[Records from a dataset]
========================================
-- ==== Sys2Proof/Tests/Slice0.lean ====
section
/-! SUPPORT. Own tests: ill-formed commands refused, small steps with results taken from the spec, and for each obligation a
state and operands that meet its hypotheses. -/

namespace Sys2Proof.Tests

open Sys2Proof Sys2Proof.Machine Sys2Proof.Claims

set_option Elab.async false

/-! ## States -/

/-- Grove A serves, cell 3 runs with its BUDGET counting, and the host may act. -/
def unit : Cell := { st := .idle, brem := 90000, ctick := 5, jpart := 1, atValid := true, atPart := 1 }

/-- A generator that runs, with `n` bytes in its queue, and waits for its reseed: what it gives is what its queue holds. -/
def filled (n : Nat) : Gen :=
  { running := true, key := List.replicate 32 0, v := List.replicate 16 0, queue := List.replicate n 0, made := 16 * 2 ^ 20 }

def groveUp : Grove := { powered := true, linkUp := true, gen := filled 4096, resetKeys := [0], linkKey := [0] }

/-- A module that has reached READY in OPERATIONAL, with its schedule running, heartwood serving, Seed running, and sessions
1 (officer), 2 (operator) and 3 (auditor) of partition 0 open on function 0. -/
def session (r : Role) : Session :=
  { fn := 0, role := r, partition := 0, isOpen := true, challenge := [], joined := [], failures := 0, openedAt := 0, lastAt := 0 }

def up : State := { State.reset with
  clock := { cd18 := 1000 }
  sched := { tick := 20005, running := true, firstBoundary := false, inGuard := false, windowOpen := 2 }
  trunk := { ready := true, starting := true, perst := false, life := .operational, powerGood := true }
  groveA := groveUp
  groveB := groveUp
  cells := [(3, unit), (8, unit), (16, unit), (24, unit), (32, unit), (40, unit), (48, unit), (56, unit), (64, unit), (72, unit)]
  sessions := [(1, session .officer), (2, session .operator), (3, session .auditor)]
  heart := { serving := true }
  seed := { source := true, gen := filled 1024 }
  log := { reopened := true } }

/-- Cell 3 of `up` with its leaf processor as given. -/
def leaf (k : Core) : State := up.setCore 3 k

/-- A core with 1 in g1, 9 in g2 and the base of grove SRAM in g3. -/
def working : Core :=
  { pc := 0x100, gpr := (((Vector.replicate 32 (0 : Word)).set 1 1).set 2 9).set 3 0x200000000 }

/-- What a command finds outside: everything answers. -/
def io : Io :=
  { object := none, flashOk := true, sd := .done, segments := 1, responseOk := true
    card := { outcome := .absent, cert := [], signature := [], share := [] } }

/-- A request on mailbox 0 of function 0. -/
def ask (session : BitVec 32) (body : Bytes) : Req :=
  { fn := 0, via := .mailbox 0, len := 8 + body.length, carried := 256, session, body, io }

def run : Run :=
  { cell := 3, usedUs := 1, seedOk := true, seedUs := 0, checkFails := false, steps := false, dramFault := false, dramByCell := false, customStatus := 0, customOut := [] }

/-- A start-up that finds everything in order. -/
def started : BootResult :=
  { romOk := true, lifeRead := [], seedOk := true, imageA := true, imageB := true, recovery := true, dramOk := true
    journalOk := true, katFail := none, cellFail := [] }

/-! ## Ill-formed commands are refused -/

theorem test_wf_io : (Instr.getInfo { ask 0 [] with io := { io with card := { io.card with share := [0] } } }).wf = false := by decide +kernel
theorem test_wf_card : (Instr.getInfo { ask 0 [] with io := { io with card := { io.card with signature := [0] } } }).wf = false := by decide +kernel
theorem test_wf_req : (Instr.getInfo { ask 0 [] with carried := 257 }).wf = false := by decide +kernel
theorem test_wf_len : (Instr.getInfo { ask 0 [] with len := 65536 }).wf = false := by decide +kernel
theorem test_wf_body : (Instr.getInfo (ask 0 (List.replicate 249 0))).wf = false := by decide +kernel
theorem test_wf_entry : (Instr.entryFetchDone 0 1 (some [0]) none io).wf = false := by decide +kernel
theorem test_wf_message : (Instr.entryFetchDone 0 0 none (some (List.replicate 257 0)) io).wf = false := by decide +kernel
theorem test_wf_mailbox : (Instr.mailboxRequestReadDone 0 0 (some [0]) io).wf = false := by decide +kernel
theorem test_wf_budget : (Instr.budgetEnd [(256, 0)]).wf = false := by decide +kernel
theorem test_wf_pipeline : (Instr.pipelineRequestEnd 3 4 none).wf = false := by decide +kernel
theorem test_wf_block : (Instr.seedBlock []).wf = false := by decide +kernel
theorem test_wf_alarm : (Instr.barkAlarmGroup [{ source := 28, detailA := 0, detailB := 0 }]).wf = false := by decide +kernel
theorem test_wf_wake : (Instr.wakeComplete true [256] []).wf = false := by decide +kernel
theorem test_wf_lanes : (Instr.twinLinkTrained 3).wf = false := by decide +kernel
theorem test_wf_hello : (Instr.hello 1 1 true [] []).wf = false := by decide +kernel
theorem test_wf_aid : (Instr.tagSelect (List.replicate 17 0)).wf = false := by decide +kernel
theorem test_wf_sd : (Instr.sdCardIdentified true 6 false 0 [] [] [] [] []).wf = false := by decide +kernel
theorem test_wf_volume : (Instr.sdCardIdentified true 0 false 0 [0] [] [] [] []).wf = false := by decide +kernel
theorem test_wf_core : (Instr.add 0x101 1 2 3).wf = false ∧ (Instr.add 0x100 1 2 3).wf = true := by decide +kernel
theorem test_wf_point : (Instr.getInfo { ask 0 [] with io := { io with card := { io.card with point := [4] } } }).wf = false ∧
    (Instr.getInfo { ask 0 [] with io := { io with card := { io.card with point := List.replicate 97 4 } } }).wf = true := by decide +kernel
theorem test_wf_cert :
    (Instr.getInfo { ask 0 [] with io := { io with card := { io.card with cert := List.replicate 4097 0 } } }).wf = false := by decide +kernel
theorem test_wf_object (b : Bytes) (h : 64 * 2 ^ 20 < b.length) :
    (Instr.getInfo { ask 0 [] with io := { io with object := some b } }).wf = false := by
  simp [Instr.wf, Req.wf, Io.wf]; omega
theorem test_wf_custom (b : Bytes) (h : 64 * 2 ^ 20 < b.length) : (Instr.hash { run with customOut := b }).wf = false := by
  simp [Instr.wf, Run.wf]; omega
theorem test_wf_input (b : Bytes) (h : 64 * 2 ^ 20 < b.length) : (Instr.inputStaged 1 (some b)).wf = false := by
  simp [Instr.wf]; omega
theorem test_wf_boot : (Instr.startUp { started with cellFail := [256] }).wf = false ∧
    (Instr.startUp { started with lifeRead := [(3, { code := 0, mac := none })] }).wf = false ∧ (Instr.startUp started).wf = true := by decide +kernel
theorem test_wf_scan : (Instr.sdCardIdentified true 0 false 0 [] [] [[0]] [] []).wf = false := by decide +kernel
theorem test_wf_cut : (Instr.lcChange { ask 0 [] with io := { io with cut := { copies := 4 } } }).wf = false := by decide +kernel
theorem test_wf_request : (Instr.getInfo (ask 0 [])).wf = true := by decide +kernel

/-! ## The leaf processor (11, 12) -/

/-- The state after one command. -/
def after (i : Instr) (s : State) : State :=
  match exec i s with
  | .next t => t
  | _ => s

/-- Register `r` of cell 3 after one instruction on the core `k`. -/
def result (k : Core) (i : Instr) (r : BitVec 5) : Word := ((after i (leaf k)).core 3).reg r

/-- The core with two registers given. -/
def two (a b : Word) : Core := { working with gpr := (working.gpr.set 1 a).set 2 b }

-- Results computed by hand from R291, R292, R293 and R296.
theorem test_add_wraps : result (two (-1) 2) (.add 3 4 1 2) 4 = 1 := by decide +kernel
theorem test_sub_borrows : result (two 1 2) (.sub 3 4 1 2) 4 = 0xFFFFFFFFFFFFFFFF := by decide +kernel
theorem test_sra_fills : result (two 0x8000000000000000 0x44) (.sra 3 4 1 2) 4 = 0xF800000000000000 := by decide +kernel
theorem test_slt_signed : result (two (-1) 0) (.slt 3 4 1 2) 4 = 1 := by decide +kernel
theorem test_sltu_unsigned : result (two (-1) 0) (.sltu 3 4 1 2) 4 = 0 := by decide +kernel
theorem test_mulh_signed : result (two (-1) (-1)) (.mulh 3 4 1 2) 4 = 0 := by decide +kernel
theorem test_mulhu_unsigned : result (two (-1) (-1)) (.mulhu 3 4 1 2) 4 = 0xFFFFFFFFFFFFFFFE := by decide +kernel
theorem test_divu_zero : result (two 7 0) (.divu 3 4 1 2) 4 = 0xFFFFFFFFFFFFFFFF := by decide +kernel
theorem test_remu_zero : result (two 7 0) (.remu 3 4 1 2) 4 = 7 := by decide +kernel
theorem test_csel_old_rd : result (two 7 9) (.csel 3 4 1 2) 4 = 9 := by decide +kernel
theorem test_bswap : result (two 0x0102030405060708 0) (.bswap 3 4 1 0) 4 = 0x0807060504030201 := by decide +kernel
theorem test_lui_sign : result working (.lui 3 4 0 0x8000) 4 = 0xFFFFFFFF80000000 := by decide +kernel
theorem test_addi_sign : result working (.addi 3 4 0 0xFFFF) 4 = 0xFFFFFFFFFFFFFFFF := by decide +kernel
theorem test_andi_zero_extends : result (two (-1) 0) (.andi 3 4 1 0xFFFF) 4 = 0xFFFF := by decide +kernel
theorem test_shi_srl : result (two 0x10 0) (.shi 3 4 1 0x44) 4 = 1 := by decide +kernel
theorem test_g0_discards : result working (.addi 3 0 0 5) 0 = 0 := by decide +kernel
theorem test_jr_reads_first : result { working with gpr := working.gpr.set 1 0x200 } (.jr 3 1 1 0) 1 = 0x104 := by decide +kernel
theorem test_cbi_unsigned_imm :
    ((after (.cbi 3 1 4 0xFF 0x3FF) (leaf working)).core 3).pc = 0xFC := by decide +kernel
theorem test_jr_misaligned :
    let k := (after (.jr 3 1 1 1) (leaf working)).core 3
    k.pc = 0x0C0 ∧ k.savepc = 0x100 ∧ k.faddr = 2 ∧ k.reg 1 = 1 := by decide +kernel
theorem test_st_ld_sign :
    let s := after (.st 3 2 0 0 0x10) ((leaf { working with gpr := working.gpr.set 2 0x80 }).setCore 3
      { working with gpr := working.gpr.set 2 0x80 })
    memGet s.mem (cellBase 3 + 0x10) = 0x80 ∧ ((after (.ld 3 4 0 0 0x10) s).core 3).reg 4 = 0xFFFFFFFFFFFFFF80 := by decide +kernel

theorem leaf_free (k : Core) (h : (leaf k).runs 3 = true) (h' : ((leaf k).core 3).progBars false = false) : Free (leaf k) 3 :=
  ⟨h, h'⟩

/-- The core at function level, in a handler's entry window, in the guard handler. -/
def function : Core := { working with pl := true }
def entered : Core := { working with en := true }
def guarded : Core := { working with guard := true }

/-- An access table whose one entry grants everything in grove SRAM to kernel level of partition 1. -/
def open0 : AtEntry := 0x0100000017000E03

def fabric (k : Core) : State := { leaf k with groveA := { groveUp with access := [(0, open0)] } }

theorem witness_alu : FreeOrRepeating (leaf working) 3 ∧
    alu (leaf working).core (.add 3 4 1 2) = some (3, 4, 10, 1) ∧
    alu (leaf working).core (.shi 3 4 1 0xBF) = some (3, 4, 0, 1) ∧ alu (leaf working).core (.bswap 3 4 1 0) ≠ none :=
  ⟨⟨by decide +kernel, by decide +kernel⟩, by decide +kernel, by decide +kernel, by decide +kernel⟩

theorem witness_repeat_count : (progRepeat false 1).toNat / 2 ^ 30 = 1 ∧ (progRepeat false 1).toNat % 2 ^ 16 ≤ 1 ∧
    (progRepeat true 64).toNat / 2 ^ 30 = 1 ∧ 1 < (progRepeat true 64).toNat % 2 ^ 16 ∧ ({} : Core).prog.toNat / 2 ^ 30 = 0 := by
  decide +kernel

theorem witness_reserved : (leaf working).runs 3 = true ∧ ((leaf working).core 3).guard = false ∧
    ((leaf working).core 3).en = false ∧ taken 6 0 0 = none ∧ special (leaf working) 3 0x14 = none := by decide +kernel

/-- The trunk's cores at work (11 R282). -/
def trunk : State := { up with trunk := { up.trunk with bootCode := 0x0F } }

theorem witness_reserved_trunk : trunk.runs (0x100 : CoreId).toNat = true ∧ (trunk.core (0x100 : CoreId).toNat).guard = false ∧
    (trunk.core (0x100 : CoreId).toNat).en = false := by decide +kernel

theorem test_bnx_on_trunk : ((after (.bnx 0x100 4 0) trunk).core trunkCore).pc = 0x040 := by decide +kernel

theorem witness_branches : Free (leaf working) 3 ∧ taken 5 9 9 = some true ∧
    (((leaf working).core 3).reg 0 + (0x7FFC : BitVec 16).signExtend 64).toNat % 4 = 0 ∧
    (((leaf working).core 3).reg 1 + (0 : BitVec 16).signExtend 64).toNat % 4 ≠ 0 :=
  ⟨⟨by decide +kernel, by decide +kernel⟩, by decide +kernel, by decide +kernel, by decide +kernel⟩

theorem witness_load : FreeOrRepeating (leaf working) 3 ∧ ((leaf working).core 3).rptuBars 3 0x7FF8 = false ∧
    (leaf working).load 3 0x7FF8 8 = (leaf working, .ok (List.replicate 8 0)) :=
  ⟨⟨by decide +kernel, by decide +kernel⟩, by decide +kernel, by rfl⟩

theorem witness_store : FreeOrRepeating (leaf working) 3 ∧ ((leaf working).core 3).rptuBars 3 0x7FF8 = false ∧
    (leaf working).store 3 0x7FF8 [0] = (leaf working, none) :=
  ⟨⟨by decide +kernel, by decide +kernel⟩, by decide +kernel, by rfl⟩

theorem witness_accesses : region 3 0x101FF8 = .localMem (cellBase 3 + 0x101FF8) ∧
    (∀ kind, (leaf working).check 3 ((leaf working).who 3) 0x101FF8 kind = none) ∧
    region 3 0x200000000 = .fabric (groveBase false) ∧
    (fabric working).check 3 ((fabric working).who 3) 0x200000000 .write = none ∧ ((fabric working).core 3).sbuf.length < 8 :=
  ⟨by decide +kernel, fun kind => by cases kind <;> decide +kernel, by decide +kernel, by decide +kernel, by decide +kernel⟩

theorem witness_fence_tas : Free (fabric working) 3 ∧ ((fabric working).core 3).imprecise = none ∧
    ((fabric working).core 3).sbuf = [] ∧ sramKey 3 0x200000000 = some (groveBase false) ∧
    (fabric working).check 3 ((fabric working).who 3) 0x200000000 .tas = none :=
  ⟨⟨by decide +kernel, by decide +kernel⟩, by decide +kernel, by decide +kernel, by decide +kernel, by decide +kernel⟩

theorem witness_special : special (leaf working) 3 0 = some 0 ∧ special (leaf working) 3 0x13 = some 5 ∧
    special (leaf function) 3 0x12 = some 90000 ∧ FreeOrRepeating (leaf function) 3 ∧ Free (leaf working) 3 ∧
    ((leaf working).core 3).pl = false :=
  ⟨by decide +kernel, by decide +kernel, by decide +kernel, ⟨by decide +kernel, by decide +kernel⟩,
    ⟨by decide +kernel, by decide +kernel⟩, by decide +kernel⟩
========================================
**Exercise objective:**
Every line above from the line with "((after (.cbi 3" to the line with "def open0 : AtEntry := 0x0100000017000E03", inclusive, must be returned exactly; no other line belongs in the reply.

**Solution for this problem:**
    ((after (.cbi 3 1 4 0xFF 0x3FF) (leaf working)).core 3).pc = 0xFC := by decide +kernel
theorem test_jr_misaligned :
    let k := (after (.jr 3 1 1 1) (leaf working)).core 3
    k.pc = 0x0C0 ∧ k.savepc = 0x100 ∧ k.faddr = 2 ∧ k.reg 1 = 1 := by decide +kernel
theorem test_st_ld_sign :
    let s := after (.st 3 2 0 0 0x10) ((leaf { working with gpr := working.gpr.set 2 0x80 }).setCore 3
      { working with gpr := working.gpr.set 2 0x80 })
    memGet s.mem (cellBase 3 + 0x10) = 0x80 ∧ ((after (.ld 3 4 0 0 0x10) s).core 3).reg 4 = 0xFFFFFFFFFFFFFF80 := by decide +kernel

theorem leaf_free (k : Core) (h : (leaf k).runs 3 = true) (h' : ((leaf k).core 3).progBars false = false) : Free (leaf k) 3 :=
  ⟨h, h'⟩

/-- The core at function level, in a handler's entry window, in the guard handler. -/
def function : Core := { working with pl := true }
def entered : Core := { working with en := true }
def guarded : Core := { working with guard := true }

/-- An access table whose one entry grants everything in grove SRAM to kernel level of partition 1. -/
def open0 : AtEntry := 0x0100000017000E03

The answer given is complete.